Carriers generally must defend their policyholders in underlying litigation if there is any potential for coverage. To avoid their duty to defend, the insurers must show an exclusion applies unambiguously.

“Their job is to write policies, so get it right,” said Robert Horkovich, managing shareholder at policyholder-side firm Anderson Kill PC. “And if you don’t get it right, you’re going to be penalized and you’re going to have to pay.”

Griffith and Sterigenics argue AIG has failed to prove the pollution exclusion unambiguously applies to emissions authorized by a permit.

At minimum, they say, it wasn’t clear the exclusion applied when AIG refused to defend them in the underlying litigation.

That’s the stronger policyholder argument, Stempel said—that AIG should have been defending Griffith and Sterigenics for now because there was potential coverage based on Imperial Marble.

Permitted or Not

AIG in its briefs argues that reading an exception for government-authorized emissions into the pollution exclusion is inconsistent with the policy language and the Illinois high court’s decision in Koloms.

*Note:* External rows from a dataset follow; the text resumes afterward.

-- ==== Sys2Proof/Machine/Boundary.lean ====
section
/-!
DEFINITION. Boundary.lean: what the module does at a tick boundary (R60, R66, R73 to R84, R232, R439, R456, R471 to R480, R489,
R494, R509, R539, R544).
-/

namespace Sys2Proof.Machine

/-- The TICK event (R539). -/
def State.tickEvent (s : State) : State :=
  s.event 0x01 none none (s.tickNo % 2 ^ 32) (leBytes 8 s.tickNo ++ leBytes 1 s.src ++ leBytes 4 (s.fld 0x10010 0 16)) (0, 0)

/-- The schedule's part: entries that are still open end, and the margin is over (R75, R76). -/
def State.closeAll (s : State) : State :=
  let s := s.sched.open_.foldl (fun s i => s.closeEntry i) s
  { s with sched := { s.sched with margin := false } }

/-- SERVING reads DERATED from the boundary at which capacity falls short, and not back (R521). -/
def State.derateBoundary (s : State) : State := if s.boot.state = .serving ∧ s.derated then s.setMod .derated else s

/-- Enter RECOVERING when holdover has reached its limit: no new work is dispatched, tenants keep their states, and serving is
given up (R66, R472). -/
def State.holdBoundary (s : State) : State :=
  if s.tick.holdLimit && s.tick.holdStart.isSome && !s.recov.holdover then
    let s := (s.setMod .recovering).giveServing
    { s with recov := { s.recov with holdover := true } }
  else if s.tick.holdStart.isNone && (s.recov.holdover || s.tick.holdLimit) then
    let was := s.recov.holdover
    let s : State := { s with tick := { s.tick with holdLimit := false }, recov := { s.recov with holdover := false } }
    if was && !s.inRecovery then
      let s := s.setMod (if s.derated then .derated else .serving)
      let who := s.quad 0x502100 / 4 ^ (s.moduleId / 2) % 4
      if who = 1 - s.moduleId % 2 then s else { s with pair := { s.pair with takeover := true } }
    else s
  else s

/-- A tenant's epoch count (R456). -/
def State.epochBoundary (s : State) (t : Nat) : State :=
  if (s.part t).isNone then s
  else
    let n := (s.front.epochs[t]?).getD 0 + 1
    let e := s.fld (tnt t 0x340) 0 16
    if e = 0 ∨ e ≤ n then s.epoch t else { s with front := { s.front with epochs := vupd s.front.epochs t fun _ => n } }

/-- Overruns older than 16 boundaries no longer reduce the cap (R443). -/
def State.pruneOverruns (s : State) (t : Nat) : State :=
  let now := s.tick.boundaries
  s.updLadle t fun l => { l with overruns := l.overruns.filter fun (k, _) => decide (now ≤ k + 16) }

/-- What a boundary settles for a tenant before its Larder and Ladle steps: freezes and modes of the twin, an UNFREEZE, a weight
range, the epoch. -/
def State.tenantBoundary (s : State) (t : Nat) : State :=
  let s := (s.twinFreezes t).modeBoundary t
  let s := ((s.unfreezeBoundary t).thawed t).wsetBoundary t
  (s.epochBoundary t).pruneOverruns t

/-- Copies of pages that belong to the tick before are over (R234, R235). -/
def State.endCopies (s : State) : State := s.lrd.copies.foldl (fun s c => s.endCopy c.tenant) s

/-- The Larder and Ladle steps of every tenant (R232, R439): every session's lengths are marked at every boundary; in a recovery
nothing new is formed. -/
def State.stepBoundary (s : State) : State :=
  let s := (List.range 16).foldl (fun s t => s.markLengths t) s
  if s.inRecovery || s.recov.holdover then s
  else
    (List.range 16).foldl (fun s t => if (s.part t).isNone then s else s.stepTenant t) s

/-- An uncorrectable error in the Larder metadata or a session descriptor of a tenant that has a pool freezes it (R245, R487).
DESIGN CHOICE (log entry 174): it is found at a boundary, and whose it is is free. -/
def State.metaBoundary (s : State) : State :=
  let (k, s) := s.fresh
  (Config.freeMeta k).foldl (fun s t => if ((s.part t).map (·.granules)).getD 0 = 0 then s else s.raise t 0x82 {}) s

/-- A boundary of a module that serves. -/
def State.serveBoundary (s : State) (at_ : Nat) : State :=
  let s := s.closeAll.cpReset.finishSaves
  let s := ((s.wearBoundary at_).derateBoundary).vitBoundary
  let s := ((s.tickEvent).tableSwitch at_).publishBoundary.pinBoundary
  let s := (List.range 16).foldl (fun s t => s.tenantBoundary t) s
  let s := s.pairBoundary.recoverBoundary.holdBoundary.mcBoundary
  let s := s.metaBoundary.endCopies.stepBoundary
  let s := (List.range 16).foldl (fun s t => (s.sendMark t).ringTimers t) s
  let s := s.collReach.checkpoint
  ({ s with sched := { s.sched with grant := s.catchGrant at_ } } : State).newFlaws.recoveryUe

/-- Does this module keep tick boundaries: past step 2, and holding the master role or locked (R60, R69)? -/
def State.ticks (s : State) : Bool :=
  s.cat.isSome && s.boot.state != .standby && s.boot.state != .halted && (s.isMaster || s.tick.locked)

/-- TICK_BOUNDARY: the boundary at `at_` ns. -/
def execTickBoundary (at_ : Nat) (s : State) : Host.Outcome State Fault Refusal :=
  if !s.ticks then .next s
  else
    let s := s.tickBoundary at_
    let s := if s.startStep = 9 ∧ s.boot.ready9 ∧ s.tick.holdStart.isNone then s.enterServing at_ else s
    .next (if s.serves then s.serveBoundary at_ else s.mcBoundary)

end Sys2Proof.Machine
end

Zurich American Insurance Co. in an amicus brief likewise argued that “the meaning of pollution exclusions should not vary with the ebbs and flows of the regulatory environment.”

“The words comprising National Union’s pollution exclusion should be accorded the same meanings now as they had in 1983 and 1984, when National Union issued its policies to Griffith,” Zurich said. “Without such certainty, contracting parties could never be sure of what they are bargaining for.”

Commercial policyholders seeking to offset their risk can and should purchase stand-alone claims-made pollution liability coverage rather than seeking coverage where there isn’t any, Zurich added.

Insurance industry groups—including the American Property Casualty Insurance Association and the Complex Insurance Claims Litigation Association—in a separate amicus brief argued that the pollution exclusion precluded coverage for the underlying claims regardless of whether the emissions were permitted, because coverage doesn’t depend on whether a regulator deems certain conduct permissible, unless that’s explicitly stated in the policy.

“While maintaining permissible emission levels may establish that an insured was not negligent or liable in the underlying case, that is a different question from what risks were transferred (and paid for with premium) under a private insurance contract,” the insurance industry groups’ brief said. “CGL insurers may choose to exclude a host of risks, regardless of the legality of the insured’s conduct.”

Donohue Brown Smyth LLC and Perkins Coie LLP represent Griffith. Latham & Watkins LLP; Calfee, Halter & Griswold LLP; and Neal, Gerber & Eisenberg LLP represent Sterigenics. Gibson, Dunn & Crutcher LLP and Illinois attorney Michael T. Reagan represent AIG. Skarzynski Marick & Black LLP represents Zurich. Amundsen Davis LLC represents the insurance industry groups.

The case is Griffith Foods Int’l Inc. v. Nat’l Union Fire Ins. Co. of Pittsburgh, Pa., Ill., No. 131710, oral arguments scheduled 11/18/25.